Гуннар хмыкнул. Это был звук, который у него заменял смех – короткий, сухой, как треск сухой ветки.
– Корвин наверху? – спросила Мира.
– В кабинете. Ждёт тебя. – Гуннар кивнул на лестницу. – И, Мира…
– Что?
– У него сегодня лицо плохое. Хуже, чем у тебя. Ты это… полегче с ним.
Мира посмотрела на Гуннара. Он редко говорил такие вещи. Он вообще редко говорил что-либо, кроме «да», «нет» и «отвали». Если он просил полегче, значит, Корвину действительно было плохо.
– Поняла, – сказала Мира и пошла к лестнице.
Кабинет магистра Корвина находился на втором этаже, в конце длинного коридора, где по стенам висели портреты бывших инспекторов. Все они были мертвы. Некоторые – своей смертью, некоторые – не очень. Мира иногда останавливалась перед портретами и пыталась представить, как они выглядели при жизни. Сейчас ей не хотелось об этом думать.
Она постучала.
– Войдите, – сказал голос из-за двери. Голос был тихим, усталым, но в нём слышалась та же стальная нотка, которая всегда была у Корвина, даже когда он умирал от лихорадки.
Мира толкнула дверь и вошла.
Корвин сидел за столом, как всегда, в своём старом кресле с высокой спинкой, которое помнило ещё трёх магистров до него. Он был стар – сколько точно, никто не знал, даже он сам. Лицо его было изрезано морщинами, как старая карта, на которой кто-то зачеркнул все названия городов. Глаза – выцветшие, с мутной поволокой – смотрели остро и цепко, выдавая ум, который не сдался возрасту, даже когда тело начало сдаваться.
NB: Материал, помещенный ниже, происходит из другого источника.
-- ==== Sys2Proof/Tests/Slice0.lean ====
section
/-! SUPPORT. Tests: the well-formedness smoke, words and vectors of 95_test_vectors.md (V<n>), one step each, and for
every obligation with hypotheses a state and operands that meet them. -/

namespace Sys2Proof.Tests

open Sys2Proof.Machine

/-! ### Well-formedness: an ill-formed term for each check, refused -/

theorem test_illformed_create_gpio : (Instr.create .rgb 256 1 10000000).wellFormed = false := by decide
theorem test_illformed_create_ledCount : (Instr.create .rgb 8 4294967296 10000000).wellFormed = false := by
  decide
theorem test_illformed_create_resolution : (Instr.create .rgb 8 1 4294967296).wellFormed = false := by decide
theorem test_illformed_setPixel_handle : (Instr.setPixel 256 0 ⟨0, 0, 0, 0⟩).wellFormed = false := by decide
theorem test_illformed_setPixel_index :
    (Instr.setPixel 0 4294967296 ⟨0, 0, 0, 0⟩).wellFormed = false := by decide
theorem test_illformed_clear : (Instr.clear 256).wellFormed = false := by decide
theorem test_illformed_refresh : (Instr.refresh 256).wellFormed = false := by decide
theorem test_illformed_refreshWait_handle : (Instr.refreshWait 256 0).wellFormed = false := by decide
theorem test_illformed_refreshWait_timeout : (Instr.refreshWait 0 4294967296).wellFormed = false := by decide
theorem test_illformed_enable : (Instr.enable 256).wellFormed = false := by decide
theorem test_illformed_disable : (Instr.disable 256).wellFormed = false := by decide
theorem test_illformed_destroy : (Instr.destroy 256).wellFormed = false := by decide

/-! ### Words (V30, V33, V39, V40; the fields of R80 written out) -/

theorem test_decode_create : decodeWord 0x010001050000000201312D00#96 = .ok (.create .grbw 5 2 20000000) := rfl
/-- V39: pin 255 is legal. -/
theorem test_decode_create_rgb : decodeWord 0x010000FF0000000100989680#96 = .ok (.create .rgb 255 1 10000000) := rfl
theorem test_decode_setPixel :
    decodeWord 0x020100000000038301020304#96 = .ok (.setPixel 1 899 ⟨1, 2, 3, 4⟩) := rfl
/-- V39: an `s3` of 0xFF is legal. -/
theorem test_decode_setPixel_s3 :
    decodeWord 0x0200000000000000000000FF#96 = .ok (.setPixel 0 0 ⟨0, 0, 0, 0xFF⟩) := rfl
theorem test_decode_clear : decodeWord 0x030100000000000000000000#96 = .ok (.clear 1) := rfl
theorem test_decode_refresh : decodeWord 0x040100000000000000000000#96 = .ok (.refresh 1) := rfl
theorem test_decode_refreshWait : decodeWord 0x05010000000003E800000000#96 = .ok (.refreshWait 1 1000) := rfl
theorem test_decode_enable : decodeWord 0x060100000000000000000000#96 = .ok (.enable 1) := rfl
theorem test_decode_disable : decodeWord 0x070100000000000000000000#96 = .ok (.disable 1) := rfl
theorem test_decode_destroy : decodeWord 0x080100000000000000000000#96 = .ok (.destroy 1) := rfl

/-- The illegal words of V39. -/
theorem test_decode_illegal :
    ([0x000000000000000000000000#96, 0x090000000000000000000000#96, 0xFF0000000000000000000000#96,
      0x010002080000000100989680#96, 0x010100080000000100989680#96, 0x030000000000000100000000#96,
      0x040000010000000000000000#96, 0x050000000000006400000001#96, 0x020001000000000000000000#96].all
        fun w => (decodeWord w).toOption.isNone && illegalWord w) = true := by decide

/-- V40, the other way round. -/
theorem test_encode :
    encode (.create .grbw 8 900 10000000) = 0x010001080000038400989680#96 ∧
    encode (.setPixel 1 899 ⟨1, 2, 3, 4⟩) = 0x020100000000038301020304#96 ∧
    encode (.refreshWait 1 1000) = 0x05010000000003E800000000#96 ∧
    encode (.destroy 1) = 0x080100000000000000000000#96 := by decide

/-- V40, as listings (R88). -/
theorem test_listing :
    (Instr.create .grbw 8 900 10000000).listing = "create 900, GRBW, 8, 10000000" ∧
    (Instr.setPixel 1 899 ⟨1, 2, 3, 4⟩).listing = "setpix h1, 899, (1, 2, 3, 4)" ∧
    (Instr.refreshWait 1 1000).listing = "refreshw h1, 1000" := by decide

/-! ### The encoder's pure functions -/

/-- V11. -/
theorem test_profile_odd : Profile.ofResolution Config.reference 12345678 = ⟨3, 11, 7, 7, 987⟩ := by decide

/-- V18. -/
theorem test_reset_odd : resetPulse (Profile.ofResolution Config.reference 12345678) = ⟨.low, 493, .low, 494⟩ := by
  decide

/-- V12. -/
theorem test_descriptor_words :
    (zeroBit ⟨3, 9, 6, 6, 800⟩).word = 0x00098003#32 ∧ (oneBit ⟨3, 9, 6, 6, 800⟩).word = 0x00068006#32 ∧
    (resetPulse ⟨3, 9, 6, 6, 800⟩).word = 0x01900190#32 := by decide

/-- V13, 0xA5: most significant bit first. -/
theorem test_encodeByte :
    (encodeByte ⟨3, 9, 6, 6, 800⟩ 0xA5).map Descriptor.durationA = [6, 3, 6, 3, 3, 6, 3, 6] := by decide

/-- V14, `[01, FE]`. -/
theorem test_encodeFrame :
    (encodeFrame ⟨3, 9, 6, 6, 800⟩ [0x01, 0xFE]).map Descriptor.durationA =
      [3, 3, 3, 3, 3, 3, 3, 6, 6, 6, 6, 6, 6, 6, 6, 3, 400] := by decide

/-- R148. -/
theorem test_norm :
    normTrace (segmentsOf 10000000 [⟨.high, 3, .low, 9⟩, ⟨.low, 400, .low, 400⟩]) =
      [⟨.high, 3, 10000000⟩, ⟨.low, 809, 10000000⟩] := by decide

/-! ### A small block and its strip -/

/-- Two slots, 20 places of symbol memory, 16 bytes, two tasks, a queue of two. -/
def small : Config :=
  { Config.reference with memSymbols := 20, fbPoolBytes := 16, nTasks := 2, queueDepth := 2 }

/-- The profile of 10 MHz (95_test_vectors.md). -/
def p10 : Profile := ⟨3, 9, 6, 6, 800⟩

/-- One RGB pixel on pin 8 at 10 MHz, red in the buffer, idle and stopped. -/
def red : Strip where
  ledCount := 1
  format := .rgb
  gpio := 8
  resolutionHz := 10000000
  profile := p10
  fb := [(0, 0xFF)]
  enabled := false
  enc := ⟨.encodingData, 0⟩
  pending := 0
  active := false
  symmem := []

/-- The same, started. -/
def started : Strip := { red with enabled := true }

/-- The same with `pending` transmissions queued. -/
def queued (pending : Nat) : Strip := { red with enabled := true, pending := pending }

/-- The same with a transmission in flight. -/
def flying (enc : Encoder) (symmem : List Descriptor) : Strip :=
  { red with enabled := true, active := true, enc := enc, symmem := symmem }

/-- The block with `st` in slot 0 and task 0 as `wait` says; `moves` are to come. -/
def block (st : Strip) (wait : Option Waiting) (moves : List Move) : State where
  config := small
  slots := [some st, none]
  wires := []
  poolFree := 13
  tasks := [⟨wait, []⟩, .ready]
  issuer := 0
  schedule := moves
  draws := 0

/-- The state an outcome answers, if it answers one. -/
def nextOf (o : Host.Outcome State Fault Refusal) : Option State :=
  match o with
  | .next t => some t
  | .fault _ => none
  | .refused _ => none

/-- The reason an outcome is refused for, if it is. -/
def refusalOf (o : Host.Outcome State Fault Refusal) : Option Refusal :=
  match o with
  | .next _ => none
  | .fault _ => none
  | .refused r => some r

/-- Frame-buffer bytes and the last answer, after `i` in `s`. -/
def bytesAfter (i : Instr) (s : State) : Option (List Byte × List ResponseWord) :=
  (nextOf (exec i s)).map fun t => ((t.liveStrips.map Strip.fbBytes).flatten, t.responsesOf 0)

/-- Start bit, queue, flight and answers, after `i` in `s`. -/
def stageAfter (i : Instr) (s : State) : Option (List (Bool × Nat × Bool) × List ResponseWord) :=
  (nextOf (exec i s)).map fun t =>
    (t.liveStrips.map fun st => (st.enabled, st.pending, st.active), t.responsesOf 0)

/-! ### Single steps -/

/-- V30, the first row. -/
theorem test_create :
    (nextOf (exec (.create .rgb 8 1 10000000) State.reset)).map
      (fun t => (t.stripAt 0, t.poolFree, t.responsesOf 0)) =
    some (some { red with fb := [] }, 4093, [0x00000000#32]) := by decide

/-- V35: allocation is checked before the channel. -/
theorem test_create_allocation :
    (nextOf (exec (.create .rgb 8 6 1000000) (State.powerOn small (by decide)))).map
      (fun t => (t.liveStrips, t.poolFree, t.responsesOf 0)) = some ([], 16, [0x00000001#32]) := by decide

/-- V31 on one pixel: all four values stored, in order. -/
theorem test_setPixel_grbw :
    bytesAfter (.setPixel 0 0 ⟨0x11, 0x22, 0x33, 0x44⟩) (block { red with format := .grbw } none []) =
      some ([0x11, 0x22, 0x33, 0x44], [0x00000000#32]) := by decide

/-- V33: `s3` is stored nowhere on a 3-channel strip. -/
theorem test_setPixel_rgb :
    bytesAfter (.setPixel 0 1 ⟨0xAA, 0xBB, 0xCC, 0xDD⟩) (block { red with ledCount := 2 } none []) =
      some ([0xFF, 0, 0, 0xAA, 0xBB, 0xCC], [0x00000000#32]) := by decide

/-- V34. -/
theorem test_clear : bytesAfter (.clear 0) (block red none []) = some ([0, 0, 0], [0x00000000#32]) := by decide

/-- V36. -/
theorem test_refresh :
    stageAfter (.refresh 0) (block started none []) = some ([(true, 1, false)], [0x00000000#32]) := by decide

/-- V10: the queue is full. -/
theorem test_refresh_full :
    stageAfter (.refresh 0) (block (queued 2) none []) = some ([(true, 2, false)], [0x00000004#32]) := by decide

/-- V37, phase 1: queued, no answer yet, waiting. -/
theorem test_refreshWait :
    (nextOf (exec (.refreshWait 0 100) (block started none []))).map
      (fun t => (t.liveStrips.map Strip.pending, t.responsesOf 0, t.waitOf 0)) =
    some ([1], [], some ⟨0, 100⟩) := by decide

/-- V37 (b): the timeout, with the transmission still there. -/
theorem test_refreshWait_timeout :
    (nextOf (step (block (queued 1) (some ⟨0, 100⟩) [.waitTimeout 0]))).map
      (fun t => (t.liveStrips.map Strip.pending, t.responsesOf 0, t.waitOf 0)) =
    some ([1], [0x00000005#32], none) := by decide

/-- V38. -/
theorem test_enable : stageAfter (.enable 0) (block red none []) = some ([(true, 0, false)], [0x00000000#32]) := by
  decide
theorem test_disable :
    stageAfter (.disable 0) (block started none []) = some ([(false, 0, false)], [0x00000000#32]) := by decide
theorem test_disable_busy :
    stageAfter (.disable 0) (block (queued 1) none []) = some ([(true, 1, false)], [0x00000002#32]) := by decide
theorem test_destroy :
    (nextOf (exec (.destroy 0) (block started none []))).map (fun t => (t.liveStrips, t.poolFree, t.responsesOf 0)) =
      some ([], 16, [0x00000000#32]) := by decide
theorem test_destroy_absent :
    refusalOf (exec (.destroy 1) (block started none [])) = some (.destroyOfAbsent 1) := by decide

/-- V39: an illegal word changes nothing but the answers. -/
theorem test_illegal_word :
    (nextOf (step (block red none [.issue 0 0x030000000000000100000000#96]))).map
      (fun t => (t.slots, t.poolFree, t.responsesOf 0)) = some ([some red, none], 13, [0x00000007#32]) := by decide

/-- R182, U3: the DESTROY of a strip a task waits on, while a transmission is queued. -/
theorem test_destroy_busy_waited :
    refusalOf (exec (.destroy 0) (block (queued 1) (some ⟨0, 100⟩) [])) = some (.destroyWhileWaiting 0) := by
  decide

/-- V16: two whole bytes of three fit into 20 places. -/
theorem test_encStep :
    (nextOf (step (block (flying ⟨.encodingData, 0⟩ []) none [.encStep 0]))).map
      (fun t => t.liveStrips.map fun st => (st.enc.cursor, st.symmem.length, st.enc.state)) =
    some [(2, 16, .encodingData)] := by decide

/-- R147's example. -/
theorem test_seqStep :
    (nextOf (step (block (flying ⟨.encodingData, 1⟩ [⟨.high, 6, .low, 6⟩]) none [.seqStep 0]))).map
      (fun t => ((t.wire 8).trace.map fun g => (g.level, g.ticks), (t.wire 8).level)) =
    some ([(.high, 6), (.low, 6)], .low) := by decide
На столе перед ним лежали чётки – длинные, чёрные, с серебряным крестом. Подарок инквизиции. Или насмешка. Корвин носил их с издевательской улыбкой человека, который слишком стар, чтобы притворяться, но слишком умён, чтобы перестать.
– Садись, – сказал он, не глядя на неё. – И перестань течь. У меня и так пол сырой.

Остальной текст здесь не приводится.